君の世界からわたしが消えても。

「奏汰は、息子は……、私が誰なのかをわかっていないようでした」


 いろいろな可能性について考え込んでいる中、カナのお母さんの消え入るような声が聞こえた。


「え……、カナはお母さんのこと、覚えてなかったんですか……?」


 わたしの問いに、その細い肩を震わせた。


 そんなこと、信じられない。


 信じたくないよ。


 だって、カナはミヅキのことは覚えてた。


 産んでくれた親のことさえ覚えていないのに、それでもミヅキを覚えていたなんて、カナはどれだけミヅキのことを想っていたんだろう……。


 そこで浮かんだ、ひとつの可能性。


 もしかしたら、カナは……。


「そうかもしれないと、今考えていたところでした」


 眉を寄せてそう返したおじいちゃん先生の言葉に、さらに重くなる部屋の空気。


 数分前までは、カナが目覚めたことを喜んでいたのに、もうそうは思えない。


 わたしたちは声を発することも忘れ、想像すらしていなかった状況に、ただ打ちひしがれた。


「夏目くんが一部の記憶を失っているのだと、これではっきりしました。

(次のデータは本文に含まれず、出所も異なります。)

-- ==== Sys2Proof/Laws/Store.lean ====
section
/-! SUPPORT. The laws of finite maps in canonical form and of memory: what a read gives after a write, and that every operation
keeps the canonical form. -/

namespace Sys2Proof.Machine

/-! ## Finite maps -/

section Assoc

variable {α : Type}

@[simp] theorem assocGet_nil (d : α) (k : Nat) : assocGet d k [] = d := rfl

theorem assocGet_erase (d : α) (k j : Nat) (l : List (Nat × α)) :
    assocGet d j (assocErase k l) = if j = k then d else assocGet d j l := by
  induction l with
  | nil => simp [assocErase]
  | cons e l ih =>
    obtain ⟨i, v⟩ := e
    by_cases hik : i = k
    · subst hik
      by_cases hji : j = i
      · subst hji; simpa [assocErase] using ih
      · simp [assocErase, ih, assocGet, hji, Ne.symm hji]
    · by_cases hij : i = j
      · subst hij; simp [assocErase, hik, assocGet]
      · simp [assocErase, hik, assocGet, hij, ih]

/-- No entry of key `k`. -/
def Lacks (k : Nat) (l : List (Nat × α)) : Prop := ∀ e ∈ l, e.1 ≠ k

theorem assocGet_insert (d : α) (k j : Nat) (v : α) (l : List (Nat × α)) (h : Lacks k l) :
    assocGet d j (assocInsert k v l) = if j = k then v else assocGet d j l := by
  induction l with
  | nil => by_cases hjk : k = j <;> simp [assocInsert, assocGet, hjk, eq_comm]
  | cons e l ih =>
    obtain ⟨i, w⟩ := e
    have hik : i ≠ k := h (i, w) (by simp)
    have hl : Lacks k l := fun e he => h e (by simp [he])
    by_cases hki : k < i
    · by_cases hjk : k = j
      · subst hjk; simp [assocInsert, hki, assocGet]
      · simp [assocInsert, hki, assocGet, hjk, Ne.symm hjk]
    · by_cases hij : i = j
      · subst hij; simp [assocInsert, hki, assocGet, hik]
      · simp [assocInsert, hki, assocGet, hij, ih hl]

theorem assocErase_lacks (k : Nat) (l : List (Nat × α)) : Lacks k (assocErase k l) := by
  induction l with
  | nil => intro e he; simp [assocErase] at he
  | cons e l ih =>
    obtain ⟨i, w⟩ := e
    by_cases hik : i = k
    · simpa [assocErase, hik] using ih
    · intro f hf
      rcases (by simpa [assocErase, hik] using hf : f = (i, w) ∨ f ∈ assocErase k l) with rfl | hf
      · exact hik
      · exact ih f hf

/-- Reading a key of a map after setting one: the new value there, the old one elsewhere. -/
theorem assocGet_set [DecidableEq α] (d : α) (k j : Nat) (v : α) (l : List (Nat × α)) :
    assocGet d j (assocSet d k v l) = if j = k then v else assocGet d j l := by
  unfold assocSet
  by_cases hv : v = d
  · simp only [hv, if_pos]
    rw [assocGet_erase]
  · rw [if_neg hv, assocGet_insert _ _ _ _ _ (assocErase_lacks k l), assocGet_erase]
    by_cases hjk : j = k <;> simp [hjk]

/-- Every key of the list lies above `k`. -/
def Above (k : Nat) (l : List (Nat × α)) : Prop := ∀ e ∈ l, k < e.1

theorem keysRise_cons (e : Nat × α) (l : List (Nat × α)) :
    keysRise (e :: l) = true ↔ Above e.1 l ∧ keysRise l = true := by
  induction l generalizing e with
  | nil => simp [keysRise, Above]
  | cons f l ih =>
    obtain ⟨j, v⟩ := e
    obtain ⟨k, w⟩ := f
    simp only [keysRise, Bool.and_eq_true, decide_eq_true_eq]
    constructor
    · rintro ⟨hjk, h⟩
      refine ⟨?_, h⟩
      intro f hf
      rcases List.mem_cons.1 hf with rfl | hf
      · exact hjk
      · exact lt_trans hjk (((ih (k, w)).1 h).1 f hf)
    · rintro ⟨ha, h⟩
      exact ⟨ha (k, w) (by simp), h⟩

theorem above_erase {k j : Nat} {l : List (Nat × α)} (h : Above k l) : Above k (assocErase j l) := by
  induction l with
  | nil => simpa [assocErase] using h
  | cons e l ih =>
    obtain ⟨i, w⟩ := e
    have hl : Above k l := fun e he => h e (by simp [he])
    by_cases hij : i = j
    · simpa [assocErase, hij] using ih hl
    · intro f hf
      rcases (by simpa [assocErase, hij] using hf : f = (i, w) ∨ f ∈ assocErase j l) with rfl | hf
      · exact h _ (by simp)
      · exact ih hl f hf

theorem keysRise_erase {k : Nat} {l : List (Nat × α)} (h : keysRise l = true) : keysRise (assocErase k l) = true := by
  induction l with
  | nil => simp [assocErase, keysRise]
  | cons e l ih =>
    obtain ⟨i, w⟩ := e
    have hc := (keysRise_cons _ _).1 h
    by_cases hik : i = k
    · simpa [assocErase, hik] using ih hc.2
    · simp only [assocErase, hik, if_false]
      exact (keysRise_cons _ _).2 ⟨above_erase hc.1, ih hc.2⟩

theorem mem_erase {k : Nat} {l : List (Nat × α)} {e : Nat × α} (h : e ∈ assocErase k l) : e ∈ l := by
  induction l with
  | nil => exact h
  | cons f l ih =>
    obtain ⟨i, w⟩ := f
    by_cases hik : i = k
    · simp only [assocErase, hik, if_true] at h
      exact List.mem_cons_of_mem _ (ih h)
    · rcases (by simpa [assocErase, hik] using h : e = (i, w) ∨ e ∈ assocErase k l) with rfl | h
      · simp
      · exact List.mem_cons_of_mem _ (ih h)

theorem mem_insert {k : Nat} {v : α} {l : List (Nat × α)} {e : Nat × α} (h : e ∈ assocInsert k v l) :
    e = (k, v) ∨ e ∈ l := by
  induction l with
  | nil => left; simpa [assocInsert] using h
  | cons f l ih =>
    obtain ⟨i, w⟩ := f
    by_cases hki : k < i
    · simpa [assocInsert, hki] using h
    · rcases (by simpa [assocInsert, hki] using h : e = (i, w) ∨ e ∈ assocInsert k v l) with rfl | h
      · simp
      · rcases ih h with h | h
        · exact .inl h
        · exact .inr (List.mem_cons_of_mem _ h)

theorem keysRise_insert {k : Nat} {v : α} {l : List (Nat × α)} (hl : Lacks k l) (h : keysRise l = true) :
    keysRise (assocInsert k v l) = true := by
  induction l with
  | nil => simp [assocInsert, keysRise]
  | cons e l ih =>
    obtain ⟨i, w⟩ := e
    have hc := (keysRise_cons _ _).1 h
    by_cases hki : k < i
    · simp only [assocInsert, hki, if_true]
      refine (keysRise_cons _ _).2 ⟨?_, h⟩
      intro f hf
      rcases List.mem_cons.1 hf with rfl | hf
      · exact hki
      · exact lt_trans hki (hc.1 f hf)
    · simp only [assocInsert, hki, if_false]
      have hik : i < k := lt_of_le_of_ne (not_lt.1 hki) (hl (i, w) (by simp))
      refine (keysRise_cons _ _).2 ⟨?_, ih (fun e he => hl e (by simp [he])) hc.2⟩
      intro f hf
      rcases mem_insert hf with rfl | hf
      · exact hik
      · exact hc.1 f hf

/-- Setting a key keeps the canonical form. -/
theorem canonical_set [DecidableEq α] {d : Nat → α} {k : Nat} {v : α} {l : List (Nat × α)} (h : Canonical d l) :
    Canonical d (assocSet (d k) k v l) := by
  unfold assocSet
  by_cases hv : v = d k
  · rw [if_pos hv]
    exact ⟨keysRise_erase h.1, fun e he => h.2 e (mem_erase he)⟩
  · rw [if_neg hv]
    refine ⟨keysRise_insert (assocErase_lacks k l) (keysRise_erase h.1), fun e he => ?_⟩
    rcases mem_insert he with rfl | he
    · exact hv
    · exact h.2 e (mem_erase he)

theorem canonical_filter {d : Nat → α} {l : List (Nat × α)} (p : Nat × α → Bool) (h : Canonical d l) :
    Canonical d (l.filter p) := by
  refine ⟨?_, fun e he => h.2 e (List.mem_filter.1 he).1⟩
  have hr := h.1
  clear h
  induction l with
  | nil => simp [keysRise]
  | cons e l ih =>
    have hc := (keysRise_cons _ _).1 hr
    by_cases hp : p e
    · rw [List.filter_cons_of_pos hp]
      exact (keysRise_cons _ _).2 ⟨fun f hf => hc.1 f (List.mem_filter.1 hf).1, ih hc.2⟩
    · rw [List.filter_cons_of_neg hp]
      exact ih hc.2

end Assoc

/-! ## Memory -/

theorem Mem.wf_iff (m : Mem) : m.wf = true ↔ Canonical (fun _ => (0 : Byte)) m.cells := by
  simp [Mem.wf, Canonical]

@[simp] theorem Mem.empty_wf : Mem.empty.wf = true := rfl

/-- Writing a byte keeps the canonical form. -/
@[simp] theorem Mem.writeByte_wf {m : Mem} (a : Nat) (b : Byte) (h : m.wf = true) : (m.writeByte a b).wf = true := by
  rw [Mem.wf_iff] at h ⊢
  exact canonical_set (d := fun _ => (0 : Byte)) h

@[simp] theorem Mem.writeBytes_wf {m : Mem} (a : Nat) (bs : List Byte) (h : m.wf = true) :
    (m.writeBytes a bs).wf = true := by
  induction bs generalizing m a with
  | nil => simpa [Mem.writeBytes] using h
  | cons b bs ih => exact ih _ (Mem.writeByte_wf a b h)

@[simp] theorem Mem.writeWord_wf {m : Mem} (a : Nat) (w : Word) (h : m.wf = true) : (m.writeWord a w).wf = true :=
  Mem.writeBytes_wf _ _ h

@[simp] theorem Mem.writeNat_wf {m : Mem} (a n v : Nat) (h : m.wf = true) : (m.writeNat a n v).wf = true :=
  Mem.writeBytes_wf _ _ h

@[simp] theorem Mem.copy_wf {m : Mem} (src dst n : Nat) (h : m.wf = true) : (m.copy src dst n).wf = true :=
  Mem.writeBytes_wf _ _ h

@[simp] theorem Mem.zero_wf {m : Mem} (lo hi : Nat) (h : m.wf = true) : (m.zero lo hi).wf = true := by
  rw [Mem.wf_iff] at h ⊢
  exact canonical_filter _ h

@[simp] theorem Mem.undefine_wf {m : Mem} (lo hi e : Nat) (h : m.wf = true) : (m.undefine lo hi e).wf = true :=
  Mem.zero_wf lo hi h

/-- After a cut, address `x` lies in a gap if it did before and is not among the bytes cut out. -/
theorem Gap.mem_cut (lo hi x : Nat) (hlo : lo ≤ hi) (g : Gap) :
    (∃ k ∈ g.cut lo hi, k.lo ≤ x ∧ x < k.hi) ↔ (g.lo ≤ x ∧ x < g.hi) ∧ ¬(lo ≤ x ∧ x < hi) := by
  unfold Gap.cut
  by_cases h1 : g.lo < min g.hi lo <;> by_cases h2 : max g.lo hi < g.hi <;> simp [h1, h2] <;> omega

theorem Gap.cut_epoch (lo hi : Nat) (g k : Gap) (h : k ∈ g.cut lo hi) : k.epoch = g.epoch := by
  unfold Gap.cut at h
  rcases List.mem_append.1 h with h | h <;> split at h <;> simp at h <;> rw [h]

theorem Gap.find_cut (lo hi x : Nat) (hlo : lo ≤ hi) (l : List Gap) :
    ((l.flatMap (Gap.cut lo hi)).find? fun g => decide (g.lo ≤ x ∧ x < g.hi)).map Gap.epoch =
      if lo ≤ x ∧ x < hi then none else (l.find? fun g => decide (g.lo ≤ x ∧ x < g.hi)).map Gap.epoch := by
  induction l with
  | nil => simp
  | cons g l ih =>
    rw [List.flatMap_cons, List.find?_append]
    cases hf : (g.cut lo hi).find? fun g => decide (g.lo ≤ x ∧ x < g.hi) with
    | some k =>
      have hk := List.find?_some hf
      have hm := List.mem_of_find?_eq_some hf
      have he := Gap.cut_epoch lo hi g k hm
      have := (Gap.mem_cut lo hi x hlo g).1 ⟨k, hm, by simpa using hk⟩
      simp [this.1, this.2, he]
    | none =>
      have hn : ¬ ∃ k ∈ g.cut lo hi, k.lo ≤ x ∧ x < k.hi := by
        rintro ⟨k, hm, hk⟩
        exact absurd (List.find?_eq_none.1 hf k hm) (by simpa using hk)
      rw [Gap.mem_cut lo hi x hlo g] at hn
      simp only [Option.none_or, ih]
      by_cases hx : lo ≤ x ∧ x < hi
      · simp [hx]
      · rw [if_neg hx, if_neg hx]
        have : ¬(g.lo ≤ x ∧ x < g.hi) := fun h => hn ⟨h, hx⟩
        rw [List.find?_cons_of_neg (by simpa using this)]

theorem Mem.readByte_eq (m : Mem) (a : Nat) :
    m.readByte a = match (m.gaps.find? fun g => decide (g.lo ≤ a ∧ a < g.hi)).map Gap.epoch with
      | some e => Config.freeByte e a
      | none => assocGet 0 a m.cells := by
  unfold Mem.readByte
  cases m.gaps.find? fun g => decide (g.lo ≤ a ∧ a < g.hi) <;> rfl

/-- A read after the write of a byte: the byte there, the old byte elsewhere. -/
theorem Mem.readByte_writeByte (m : Mem) (a j : Nat) (b : Byte) :
    (m.writeByte a b).readByte j = if j = a then b else m.readByte j := by
  rw [Mem.readByte_eq, Mem.readByte_eq, Mem.writeByte, Gap.find_cut a (a + 1) j (by omega), assocGet_set]
  by_cases hj : j = a
  · simp [hj]
  · have : ¬(a ≤ j ∧ j < a + 1) := by omega
    rw [if_neg this, if_neg hj, if_neg hj]

/-- A read after the write of bytes: the byte written there, the old byte elsewhere. -/
theorem Mem.readByte_writeBytes (m : Mem) (a j : Nat) (bs : List Byte) :
    (m.writeBytes a bs).readByte j = if a ≤ j ∧ j < a + bs.length then bs.getD (j - a) 0 else m.readByte j := by
  induction bs generalizing m a with
  | nil =>
    have : ¬(a ≤ j ∧ j < a + ([] : List Byte).length) := by simp
    rw [if_neg this]; rfl
  | cons b bs ih =>
    rw [Mem.writeBytes, ih, Mem.readByte_writeByte]
    by_cases hja : j = a
    · subst hja; simp
    · by_cases hin : a ≤ j ∧ j < a + (b :: bs).length
      · have h1 : a + 1 ≤ j ∧ j < a + 1 + bs.length := by simp at hin; omega
        rw [if_pos hin, if_pos h1]
        obtain ⟨k, rfl⟩ : ∃ k, j = a + 1 + k := ⟨j - (a + 1), by omega⟩
        have e1 : a + 1 + k - (a + 1) = k := by omega
        have e2 : a + 1 + k - a = k + 1 := by omega
        rw [e1, e2]; rfl
      · have h1 : ¬(a + 1 ≤ j ∧ j < a + 1 + bs.length) := by simp at hin; omega
        rw [if_neg hin, if_neg h1, if_neg hja]

end Sys2Proof.Machine
end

そこで、これは可能性の一つなのですが……」


 そう言ったおじいちゃん先生は心底気の毒そうな顔で、告げた。


「もしかしたら、彼は……」


 先生がこれから話すことが、どうかわたしの想像していた現実と、違っていますように。


 心の中でそう祈りながら、胸に過ぎる一抹の不安に、ただ怯えていることしかできなかった。